@[simp] theorem State.setC_a (s : State) (v : Byte) : (s.setC v).a = s.a := rfl
@[simp] theorem State.setC_b (s : State) (v : Byte) : (s.setC v).b = s.b := rfl
@[simp] theorem State.setC_c (s : State) (v : Byte) : (s.setC v).c = v := rfl
@[simp] theorem State.setC_d (s : State) (v : Byte) : (s.setC v).d = s.d := rfl
@[simp] theorem State.setC_e (s : State) (v : Byte) : (s.setC v).e = s.e := rfl
@[simp] theorem State.setC_f (s : State) (v : Byte) : (s.setC v).f = s.f := rfl
@[simp] theorem State.setC_h (s : State) (v : Byte) : (s.setC v).h = s.h := rfl
@[simp] theorem State.setC_l (s : State) (v : Byte) : (s.setC v).l = s.l := rfl
@[simp] theorem State.setC_pc (s : State) (v : Byte) : (s.setC v).pc = s.pc := rfl
@[simp] theorem State.setC_sp (s : State) (v : Byte) : (s.setC v).sp = s.sp := rfl
@[simp] theorem State.setC_ime (s : State) (v : Byte) : (s.setC v).ime = s.ime := rfl
@[simp] theorem State.setC_lastClockT (s : State) (v : Byte) : (s.setC v).lastClockT = s.lastClockT := rfl
@[simp] theorem State.setC_lastClockM (s : State) (v : Byte) : (s.setC v).lastClockM = s.lastClockM := rfl
@[simp] theorem State.setC_mem (s : State) (v : Byte) : (s.setC v).mem = s.mem := rfl
@[simp] theorem State.setC_bus (s : State) (v : Byte) : (s.setC v).bus = s.bus := rfl
@[simp] theorem State.setC_accesses (s : State) (v : Byte) : (s.setC v).accesses = s.accesses := rfl
@[simp] theorem State.setC_unusedWarn (s : State) (v : Byte) : (s.setC v).unusedWarn = s.unusedWarn := rfl

@[simp] theorem State.setD_a (s : State) (v : Byte) : (s.setD v).a = s.a := rfl
@[simp] theorem State.setD_b (s : State) (v : Byte) : (s.setD v).b = s.b := rfl
@[simp] theorem State.setD_c (s : State) (v : Byte) : (s.setD v).c = s.c := rfl
@[simp] theorem State.setD_d (s : State) (v : Byte) : (s.setD v).d = v := rfl
@[simp] theorem State.setD_e (s : State) (v : Byte) : (s.setD v).e = s.e := rfl
@[simp] theorem State.setD_f (s : State) (v : Byte) : (s.setD v).f = s.f := rfl
@[simp] theorem State.setD_h (s : State) (v : Byte) : (s.setD v).h = s.h := rfl
@[simp] theorem State.setD_l (s : State) (v : Byte) : (s.setD v).l = s.l := rfl
@[simp] theorem State.setD_pc (s : State) (v : Byte) : (s.setD v).pc = s.pc := rfl
@[simp] theorem State.setD_sp (s : State) (v : Byte) : (s.setD v).sp = s.sp := rfl
@[simp] theorem State.setD_ime (s : State) (v : Byte) : (s.setD v).ime = s.ime := rfl
@[simp] theorem State.setD_lastClockT (s : State) (v : Byte) : (s.setD v).lastClockT = s.lastClockT := rfl
@[simp] theorem State.setD_lastClockM (s : State) (v : Byte) : (s.setD v).lastClockM = s.lastClockM := rfl
@[simp] theorem State.setD_mem (s : State) (v : Byte) : (s.setD v).mem = s.mem := rfl
@[simp] theorem State.setD_bus (s : State) (v : Byte) : (s.setD v).bus = s.bus := rfl
@[simp] theorem State.setD_accesses (s : State) (v : Byte) : (s.setD v).accesses = s.accesses := rfl
@[simp] theorem State.setD_unusedWarn (s : State) (v : Byte) : (s.setD v).unusedWarn = s.unusedWarn := rfl

@[simp] theorem State.setE_a (s : State) (v : Byte) : (s.setE v).a = s.a := rfl
@[simp] theorem State.setE_b (s : State) (v : Byte) : (s.setE v).b = s.b := rfl
@[simp] theorem State.setE_c (s : State) (v : Byte) : (s.setE v).c = s.c := rfl
@[simp] theorem State.setE_d (s : State) (v : Byte) : (s.setE v).d = s.d := rfl
@[simp] theorem State.setE_e (s : State) (v : Byte) : (s.setE v).e = v := rfl
@[simp] theorem State.setE_f (s : State) (v : Byte) : (s.setE v).f = s.f := rfl
@[simp] theorem State.setE_h (s : State) (v : Byte) : (s.setE v).h = s.h := rfl
@[simp] theorem State.setE_l (s : State) (v : Byte) : (s.setE v).l = s.l := rfl
@[simp] theorem State.setE_pc (s : State) (v : Byte) : (s.setE v).pc = s.pc := rfl
@[simp] theorem State.setE_sp (s : State) (v : Byte) : (s.setE v).sp = s.sp := rfl
@[simp] theorem State.setE_ime (s : State) (v : Byte) : (s.setE v).ime = s.ime := rfl
@[simp] theorem State.setE_lastClockT (s : State) (v : Byte) : (s.setE v).lastClockT = s.lastClockT := rfl
@[simp] theorem State.setE_lastClockM (s : State) (v : Byte) : (s.setE v).lastClockM = s.lastClockM := rfl
@[simp] theorem State.setE_mem (s : State) (v : Byte) : (s.setE v).mem = s.mem := rfl
@[simp] theorem State.setE_bus (s : State) (v : Byte) : (s.setE v).bus = s.bus := rfl
@[simp] theorem State.setE_accesses (s : State) (v : Byte) : (s.setE v).accesses = s.accesses := rfl
@[simp] theorem State.setE_unusedWarn (s : State) (v : Byte) : (s.setE v).unusedWarn = s.unusedWarn := rfl

@[simp] theorem State.setF_a (s : State) (v : Byte) : (s.setF v).a = s.a := rfl
@[simp] theorem State.setF_b (s : State) (v : Byte) : (s.setF v).b = s.b := rfl
@[simp] theorem State.setF_c (s : State) (v : Byte) : (s.setF v).c = s.c := rfl
@[simp] theorem State.setF_d (s : State) (v : Byte) : (s.setF v).d = s.d := rfl
@[simp] theorem State.setF_e (s : State) (v : Byte) : (s.setF v).e = s.e := rfl
@[simp] theorem State.setF_f (s : State) (v : Byte) : (s.setF v).f = v := rfl
@[simp] theorem State.setF_h (s : State) (v : Byte) : (s.setF v).h = s.h := rfl
@[simp] theorem State.setF_l (s : State) (v : Byte) : (s.setF v).l = s.l := rfl
@[simp] theorem State.setF_pc (s : State) (v : Byte) : (s.setF v).pc = s.pc := rfl
@[simp] theorem State.setF_sp (s : State) (v : Byte) : (s.setF v).sp = s.sp := rfl
@[simp] theorem State.setF_ime (s : State) (v : Byte) : (s.setF v).ime = s.ime := rfl
@[simp] theorem State.setF_lastClockT (s : State) (v : Byte) : (s.setF v).lastClockT = s.lastClockT := rfl
@[simp] theorem State.setF_lastClockM (s : State) (v : Byte) : (s.setF v).lastClockM = s.lastClockM := rfl
@[simp] theorem State.setF_mem (s : State) (v : Byte) : (s.setF v).mem = s.mem := rfl
@[simp] theorem State.setF_bus (s : State) (v : Byte) : (s.setF v).bus = s.bus := rfl
@[simp] theorem State.setF_accesses (s : State) (v : Byte) : (s.setF v).accesses = s.accesses := rfl
@[simp] theorem State.setF_unusedWarn (s : State) (v : Byte) : (s.setF v).unusedWarn = s.unusedWarn := rfl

□ □ □

YOUR ASSIGNMENT
Please return all lines in the material above that include the word "lastClockM".

RESPONSE TO THE TASK
@[simp] theorem State.setC_lastClockM (s : State) (v : Byte) : (s.setC v).lastClockM = s.lastClockM := rfl
@[simp] theorem State.setD_lastClockM (s : State) (v : Byte) : (s.setD v).lastClockM = s.lastClockM := rfl
@[simp] theorem State.setE_lastClockM (s : State) (v : Byte) : (s.setE v).lastClockM = s.lastClockM := rfl
@[simp] theorem State.setF_lastClockM (s : State) (v : Byte) : (s.setF v).lastClockM = s.lastClockM := rfl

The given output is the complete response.